# Wanted - Horseradish



## starlady (Sep 9, 2009)

The lady who made really good prepared horseradish around here passed away a couple of years ago and I guess her kids finally ran out of her stash, because I can't find any to buy anywhere! If you sell HOT horseradish (prepared or whole-root), I'd love to buy some!


----------



## beaglebiz (Aug 5, 2008)

do you want starts, or prepared? I do know you are only supposed to harvest in a month with an "R" in it (cooler months). we have a bed here that is more than 50 years old, but its too late to ship now...plants are at least 3 feet tall +
the horseradish that grows on our place has made grown men cry


----------



## doingitmyself (Jul 30, 2013)

My HR wil be ready next year. I would love to add some of that "grown men crying HR" to my patch!!! I got mine from Southern Illinois HR capitol of the world, it is a bit milder with plenty of character. I have read that the more varied your HR patch is the better it does.


----------



## starlady (Sep 9, 2009)

beaglebiz, I don't think we can grow them very well down here (mild winters and a LOT of rain), so I'm looking for either prepared horseradish or just the harvested roots. Guess I might have to wait for an R month, then.


----------



## cloudhidden (Jul 4, 2014)

I have some harvested roots, cleaned and stored in vinegar. I harvested them this year in an R month. They are not heat sealed, just covered w vinegar and lidded. They need only be ground to make the paste.

I would take barter or cash. How much are you looking for?


----------



## unregistered5595 (Mar 3, 2003)

Just something I noticed. Last time I made horseradish, ground in vinegar and salt, I made 2 pints. (supposedly, the longer you let it sit without putting in the vinegar and salt, the hotter it gets)

I put one in the refrigerator to use and one in the freezer for when we ran out.

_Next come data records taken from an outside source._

-- ==== Sys2Proof/Certificates/Slice0/Obligations.lean ====
section
/-! DEFINITION. The statements about the block, for the provers. -/

open Sys2Proof Sys2Proof.Machine

/-- One step takes the command at the front of the queue and runs it on the state with the rest of the queue. With no command
waiting one nanosecond of Muith time passes (R86) and a trained twin link carries one idle flit (R340), in which nothing
changes but the flit counter, the flits held for a replay, check unit 2 and `BOL_STAT`'s counts; this is the model's choice
for a block without commands (DESIGN CHOICE, log 1). -/
def Obligations.StepRunsTheFrontCommand : Prop :=
  (∀ (i : Instr) (s : State), step { s with pending := i :: s.pending } = exec i s) ∧
  (∀ (s : State), s.pending = [] → step s = .next { s with chip := s.chip.idle }) ∧
  (∀ (s : State), s.pending = [] → s.chip.bolUp = false → step s = .next { s with chip := { s.chip with clk := s.chip.clk + 1 } }) ∧
  (∀ (s : State), s.chip.bolUp = true → s.chip.idle.clk = s.chip.clk + 1 ∧
    s.chip.idle.tx = s.chip.tx ++ [.flit (s.chip.flitOf (0x7F :: 3 :: List.replicate 56 0))] ∧
    s.chip.writesOnly s.chip.idle (R.bolCnt 0 :: checkRegs 2) ∧ s.chip.raises s.chip.idle [])

/-- Every well-formed command answers a next state and leaves the queue as it is; every other command stops with the fault
`noSuchUnit`; no command is refused by the model. -/
def Obligations.WellFormedCommandsComplete : Prop :=
  (∀ (i : Instr) (s : State), i.wellFormed = true → Answers i s (fun _ => True)) ∧
  (∀ (i : Instr) (s : State), i.wellFormed = false → exec i s = .fault .noSuchUnit)

/-- From every state, a queue of well-formed commands runs to its end: as many steps as there are commands waiting answer a next
state each, and the queue is empty after them. -/
def Obligations.QueueOfWellFormedCommandsRunsToItsEnd : Prop :=
  ∀ (s : State), (∀ i ∈ s.pending, i.wellFormed = true) → ∃ t : State, runs s.pending.length s = some t ∧ t.pending = []

/-- Every step keeps the canonical form of the register file, the DRAM, the table windows and the current element table, so that
equal contents are equal data in every state that a canonical one leads to. -/
def Obligations.EveryStepKeepsTheCanonicalForm : Prop :=
  ∀ (s t : State), s.chip.canonical → step s = .next t → t.chip.canonical

/-- The state right after reset is canonical, holds no command, no event and no frame, and no part of it is sealed; `SYS_ID`
reads 0x0960_2000 (R22), `EVJ_NEXT` 1 (R446), and the pitch runs step 1 (R426). -/
def Obligations.ResetStateIsCanonical : Prop :=
  State.reset.chip.canonical ∧ State.reset.pending = [] ∧ State.reset.chip.evq = [] ∧ State.reset.chip.slots = [] ∧
    State.reset.chip.isSealed = false ∧ (State.reset.chip.readReg R.sysId).toNat = 0x09602000 ∧
    (State.reset.chip.readReg R.evjNext).toNat = 1

/-- R14: the interval between two short stamps is their difference modulo 2^64 read as a signed 64-bit value; it is negative
where the stamp named later precedes the other by up to 2^63 ns, whatever wraps between them. -/
def Obligations.IntervalsAreSignedDifferences : Prop :=
  (∀ (later earlier : Nat), -(2 : Int) ^ 63 ≤ stampGap later earlier ∧ stampGap later earlier < (2 : Int) ^ 63 ∧
    (stampGap later earlier - ((later : Int) - (earlier : Int))) % (2 : Int) ^ 64 = 0) ∧
  (∀ (a d : Nat), 0 < d → d ≤ 2 ^ 63 → stampGap (a % 2 ^ 64) ((a + d) % 2 ^ 64) = -(d : Int)) ∧
  (∀ (a d : Nat), d < 2 ^ 63 → stampGap ((a + d) % 2 ^ 64) (a % 2 ^ 64) = (d : Int))

/-- R52, R53: in a slot with DERIVE set every finished frame's capture stamp is its arrival stamp less BOUND microseconds, and
DERIVED is set, whatever the source supplied; in any other slot a supplied stamp later than the arrival is replaced in the
same way, and event 0x3010 carries the slot and both stamps. (On a pair, a frame of an agreed slot keeps this stamp until the
twin's verdict on it is known, from which R353 decides another.) -/
def Obligations.CaptureStampsAreDerivedWhereTheyMustBe : Prop :=
  (∀ (s : State) (t : Stamp) (n i code cause missing : Nat) (a : Stamp) (sup : Option Stamp) (l : List (Nat × List Byte)), n < 256 →
    i < 32 → 2 ≤ code → code ≤ 6 → cause < 16 → (s.chip.frameRec n i).code = 1 → s.chip.inDram (s.chip.recAddr n i) 48 = true →
    ((s.chip.agreed n && s.chip.paired) = false ∨ (s.chip.slot n).agree.all (fun e => e.twin.isNone) = true) →
    (∀ e ∈ l, s.chip.bufAddr n i + e.1 + e.2.length ≤ s.chip.recAddr n i ∨ s.chip.recAddr n i + 48 ≤ s.chip.bufAddr n i + e.1) →
    s.chip.bit (R.srcFresh n) 31 = true →
    Answers (.frameFinish t n i code cause a sup missing l) s (fun c =>
      (c.frameRec n i).cap = (a + 2 ^ 64 - s.chip.fld (R.srcLat n) 31 0 * 1000) % 2 ^ 64 ∧ (c.frameRec n i).derived = true)) ∧
  (∀ (s : State) (t : Stamp) (n i code cause missing : Nat) (a x : Stamp) (l : List (Nat × List Byte)), n < 256 →
    i < 32 → 2 ≤ code → code ≤ 6 → cause < 16 → (s.chip.frameRec n i).code = 1 → s.chip.inDram (s.chip.recAddr n i) 48 = true →
    ((s.chip.agreed n && s.chip.paired) = false ∨ (s.chip.slot n).agree.all (fun e => e.twin.isNone) = true) →
    (∀ e ∈ l, s.chip.bufAddr n i + e.1 + e.2.length ≤ s.chip.recAddr n i ∨ s.chip.recAddr n i + 48 ≤ s.chip.bufAddr n i + e.1) →
    s.chip.bit (R.srcFresh n) 31 = false → 0 < stampGap x a →
    Answers (.frameFinish t n i code cause a (some x) missing l) s (fun c =>
      (c.frameRec n i).cap = (a + 2 ^ 64 - s.chip.fld (R.srcLat n) 31 0 * 1000) % 2 ^ 64 ∧ (c.frameRec n i).derived = true ∧
      (c.evq.length < evqCap → ⟨0x3010, .room, t, [.val 1 n, .val 8 (x % 2 ^ 64), .val 8 (a % 2 ^ 64)]⟩ ∈ c.evq.drop s.chip.evq.length))) ∧
  (∀ (s : State) (t : Stamp) (n i code cause missing : Nat) (a x : Stamp) (l : List (Nat × List Byte)), n < 256 →
    i < 32 → 2 ≤ code → code ≤ 6 → cause < 16 → (s.chip.frameRec n i).code = 1 → s.chip.inDram (s.chip.recAddr n i) 48 = true →
    ((s.chip.agreed n && s.chip.paired) = false ∨ (s.chip.slot n).agree.all (fun e => e.twin.isNone) = true) →
    (∀ e ∈ l, s.chip.bufAddr n i + e.1 + e.2.length ≤ s.chip.recAddr n i ∨ s.chip.recAddr n i + 48 ≤ s.chip.bufAddr n i + e.1) →
    s.chip.bit (R.srcFresh n) 31 = false → stampGap x a ≤ 0 →
    Answers (.frameFinish t n i code cause a (some x) missing l) s (fun c =>
      (c.frameRec n i).cap = x % 2 ^ 64 ∧ (c.frameRec n i).derived = false))

/-- R48: the enabled elements of a head, in the order in which they are blended, rise in plane and, within one plane, in element
number: of two elements of a plane the one with the higher number is blended later, over the other. -/
def Obligations.HigherElementsLieAbove : Prop :=
  ∀ (s : State) (h : Nat), s.chip.canonical →
    (s.chip.headElems h).Pairwise (fun x y => x.2.plane < y.2.plane ∨ (x.2.plane = y.2.plane ∧ x.1 < y.1))

/-- R56: the tell-tale rectangle of a slot is the whole frame where either field of its size is 0; else a pixel lies in it
exactly when it lies in the register's rectangle and in the frame. -/
def Obligations.TellTaleRectangleIsClipped : Prop :=
  (∀ (c : Chip) (n w h : Nat), (c.fld (R.srcTtSize n) 31 16 = 0 ∨ c.fld (R.srcTtSize n) 15 0 = 0) → c.ttRect n w h = (0, 0, w, h)) ∧
  (∀ (c : Chip) (n w h x y : Nat), c.fld (R.srcTtSize n) 31 16 ≠ 0 → c.fld (R.srcTtSize n) 15 0 ≠ 0 →
    (((c.ttRect n w h).1 ≤ x ∧ x < (c.ttRect n w h).1 + (c.ttRect n w h).2.2.1 ∧ (c.ttRect n w h).2.1 ≤ y ∧
        y < (c.ttRect n w h).2.1 + (c.ttRect n w h).2.2.2) ↔
      (c.fld (R.srcTtPos n) 15 0 ≤ x ∧ x < c.fld (R.srcTtPos n) 15 0 + c.fld (R.srcTtSize n) 15 0 ∧
        c.fld (R.srcTtPos n) 31 16 ≤ y ∧ y < c.fld (R.srcTtPos n) 31 16 + c.fld (R.srcTtSize n) 31 16 ∧ x < w ∧ y < h)))

/-- R403, R502, R505: a block window takes aligned 32-bit accesses alone: any other access is answered with zeros and the error
flag, reaches no register, and where its protection unit is enabled is a violation of cause 1; an aligned one that its unit
lets pass is performed. A table window takes every read of 1 to 64 bytes inside a 64-byte block that its unit lets pass, and
a write where its region is writable then; a write to a read-only region is ignored, and one that the seal forbids is dropped
and counted. An access to an unmapped address, or to a window that its unit does not let pass, is answered with the error
flag and reaches nothing. -/
def Obligations.BlockWindowsTakeAlignedWordsAlone : Prop :=
  (∀ (s : State) (t : Stamp) (a : Access), accessShape a = true → placeOf s.chip.dramCap a.addr = .register →
    (a.addr % 4 ≠ 0 ∨ a.len ≠ 4) →
    Answers (.memoryRequest t a) s (fun c =>
      c.tx = s.chip.tx ++ [.reply a.unit a.source (if a.kind = 1 then [] else List.replicate a.len 0) true] ∧
      (s.chip.pruCtlNow a.unit / 2 ^ 31 % 2 = 1 →
        (c.reg (R.pruFcnt a.unit)).toNat = min ((s.chip.reg (R.pruFcnt a.unit)).toNat + 1) (2 ^ 32 - 1) ∧
        (s.chip.bit (R.pruFrec a.unit) 31 = false → c.bit (R.pruFrec a.unit) 31 = true ∧ c.fld (R.pruFrec a.unit) 26 24 = 1)) ∧
      s.chip.writesOnly c ([R.pruFcnt a.unit, R.pruFrec a.unit, R.pruFrecAddrLo a.unit, R.pruFrecAddrHi a.unit,
        R.pruFrecStampLo a.unit, R.pruFrecStampHi a.unit] ++ eventRegs))) ∧
  (∀ (s : State) (t : Stamp) (a : Access), accessShape a = true → placeOf s.chip.dramCap a.addr = .register → a.addr % 4 = 0 →
    a.len = 4 → a.kind ≠ 1 → s.chip.passes a →
    Answers (.memoryRequest t a) s (fun c =>
      c.tx = s.chip.tx ++ [.reply a.unit a.source (leBytes 4 (s.chip.readReg a.addr).toNat) false] ∧ s.chip.writesOnly c [] ∧
      s.chip.raises c [])) ∧
  (∀ (s : State) (t : Stamp) (a : Access), accessShape a = true → placeOf s.chip.dramCap a.addr = .register → a.addr % 4 = 0 →
    a.len = 4 → a.kind = 1 → s.chip.passes a → roleOf a.addr = .plain → (onAnalogue a.addr = false ∨ s.chip.d2dUp = true) →
    Gives (.memoryRequest t a) s ((s.chip.at t).writeFields a.addr (BitVec.ofNat 32 (leNat a.data)))) ∧
  (∀ (s : State) (t : Stamp) (a : Access), accessShape a = true → placeOf s.chip.dramCap a.addr = .table → a.kind ≠ 1 →
    s.chip.passes a →
    Answers (.memoryRequest t a) s (fun c =>
      c.tx = s.chip.tx ++ [.reply a.unit a.source (s.chip.tableRead (a.addr - tableBase) a.len) false] ∧ s.chip.writesOnly c [] ∧
      s.chip.raises c [])) ∧
  (∀ (s : State) (t : Stamp) (a : Access) (j : Nat), accessShape a = true → placeOf s.chip.dramCap a.addr = .table → a.kind = 1 →
    s.chip.passes a → s.chip.canonical →
    (s.chip.isSealed = false ∧ tableKind (a.addr - tableBase) ≠ 0 ∧ tableKind (a.addr - tableBase) ≠ 3 ∨
      tableKind (a.addr - tableBase) = 2 ∧ accessSource a = .base) →
    Answers (.memoryRequest t a) s (fun c => c.tx = s.chip.tx ∧
      mapGet tbwDefault c.tbw j = (if a.addr - tableBase ≤ j ∧ j < a.addr - tableBase + a.len
        then a.data.getD (j - (a.addr - tableBase)) 0 else mapGet tbwDefault s.chip.tbw j) ∧
      c.regs = s.chip.regs ∧ c.dram = s.chip.dram ∧ s.chip.raises c [])) ∧
  (∀ (s : State) (t : Stamp) (a : Access), accessShape a = true → placeOf s.chip.dramCap a.addr = .table → a.kind = 1 →
    s.chip.passes a → tableKind (a.addr - tableBase) = 0 → Gives (.memoryRequest t a) s (s.chip.at t)) ∧
  (∀ (s : State) (t : Stamp) (a : Access), accessShape a = true → placeOf s.chip.dramCap a.addr = .table → a.kind = 1 →
    s.chip.passes a → s.chip.isSealed = true → tableKind (a.addr - tableBase) ≠ 0 →
    (tableKind (a.addr - tableBase) ≠ 2 ∨ accessSource a ≠ .base) →
    Answers (.memoryRequest t a) s (fun c => c.tx = s.chip.tx ∧
      c.reg R.pitSwrCount = (s.chip.bump R.pitSwrCount).reg R.pitSwrCount ∧ s.chip.writesOnly c dropRegs)) ∧
  (∀ (s : State) (t : Stamp) (a : Access), accessShape a = true → placeOf s.chip.dramCap a.addr = .table → a.kind = 1 →
    s.chip.passes a → s.chip.isSealed = false → tableKind (a.addr - tableBase) = 3 → s.chip.bit R.pruGstat 30 = true →
    Gives (.memoryRequest t a) s { s.chip.at t with tagHeld := s.chip.tagHeld ++ [(a.addr - tableBase, a.data)] }) ∧
  (∀ (s : State) (t : Stamp) (a : Access), accessShape a = true → placeOf s.chip.dramCap a.addr = .table → a.kind = 1 →
    s.chip.passes a → s.chip.isSealed = false → tableKind (a.addr - tableBase) = 3 → s.chip.bit R.pruGstat 30 = false →
    Gives (.memoryRequest t a) s ((s.chip.at t).writeTags (a.addr - tableBase) a.data)) ∧
  (∀ (s : State) (t : Stamp) (a : Access), accessShape a = true → placeOf s.chip.dramCap a.addr ≠ .dram →
    (placeOf s.chip.dramCap a.addr = .unmapped ∨ ¬ s.chip.passes a) →
    Answers (.memoryRequest t a) s (fun c =>
      c.tx = s.chip.tx ++ [.reply a.unit a.source (if a.kind = 1 then [] else List.replicate a.len 0) true] ∧
      s.chip.writesOnly c ([R.pruFcnt a.unit, R.pruFrec a.unit, R.pruFrecAddrLo a.unit, R.pruFrecAddrHi a.unit,
        R.pruFrecStampLo a.unit, R.pruFrecStampHi a.unit] ++ eventRegs)))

By the end of the first container (6 months or so) it was not hot, almost nothing for heat and good flavor. The second container came out of the freezer and it had retained it's heat, so good and hot. Neither was killer-hot, but good and hot!

I should have some horseradish to dig this fall, I'm really excited about it.


----------



## Darren (May 10, 2002)

beaglebiz said:


> do you want starts, or prepared? I do know you are only supposed to harvest in a month with an "R" in it (cooler months). we have a bed here that is more than 50 years old, but its too late to ship now...plants are at least 3 feet tall +
> the horseradish that grows on our place has made grown men cry



I'd be interested in starts.


----------



## carbon (Jun 16, 2013)

Darren said:


> I'd be interested in starts.


Me too!


----------



## keztrelle (Jul 20, 2013)

Me three!


----------



## fishhead (Jul 19, 2006)

Feather In The Breeze said:


> Just something I noticed. Last time I made horseradish, ground in vinegar and salt, I made 2 pints. (supposedly, the longer you let it sit without putting in the vinegar and salt, the hotter it gets)
> 
> I put one in the refrigerator to use and one in the freezer for when we ran out. By the end of the first container (6 months or so) it was not hot, almost nothing for heat and good flavor. The second container came out of the freezer and it had retained it's heat, so good and hot. Neither was killer-hot, but good and hot!
> 
> I should have some horseradish to dig this fall, I'm really excited about it.


I thought it only last a month in the refrigerator?


----------



## bigjon (Oct 2, 2013)

sold in stores here-old timers prepared horseradish-and yes it will make u cry!and I grow and make my own.lol


----------



## unregistered5595 (Mar 3, 2003)

fishhead said:


> I thought it only last a month in the refrigerator?


I tend not to throw away horseradish. It still had some good flavor just not as hot as it was originally. To me, it seems like the more air in the container, the more the heat dissipated.

The vinegar and salt keep it from spoiling.


----------



## Bigdog (Sep 20, 2003)

How long and how deep do the roots get? Have thought about growing some for years but never have

thanks bigdog


----------



## littlebitfarm (Mar 21, 2005)

I was taught to store horseradish upside down. The jar sealed better that way and it kept longer.


----------



## starlady (Sep 9, 2009)

cloudhidden - PM sent.


----------



## togg75 (Nov 28, 2008)

beaglebiz said:


> do you want starts, or prepared? I do know you are only supposed to harvest in a month with an "R" in it (cooler months). we have a bed here that is more than 50 years old, but its too late to ship now...plants are at least 3 feet tall +
> the horseradish that grows on our place has made grown men cry


. 



I want some of this horseradish plz. Pm me the details


----------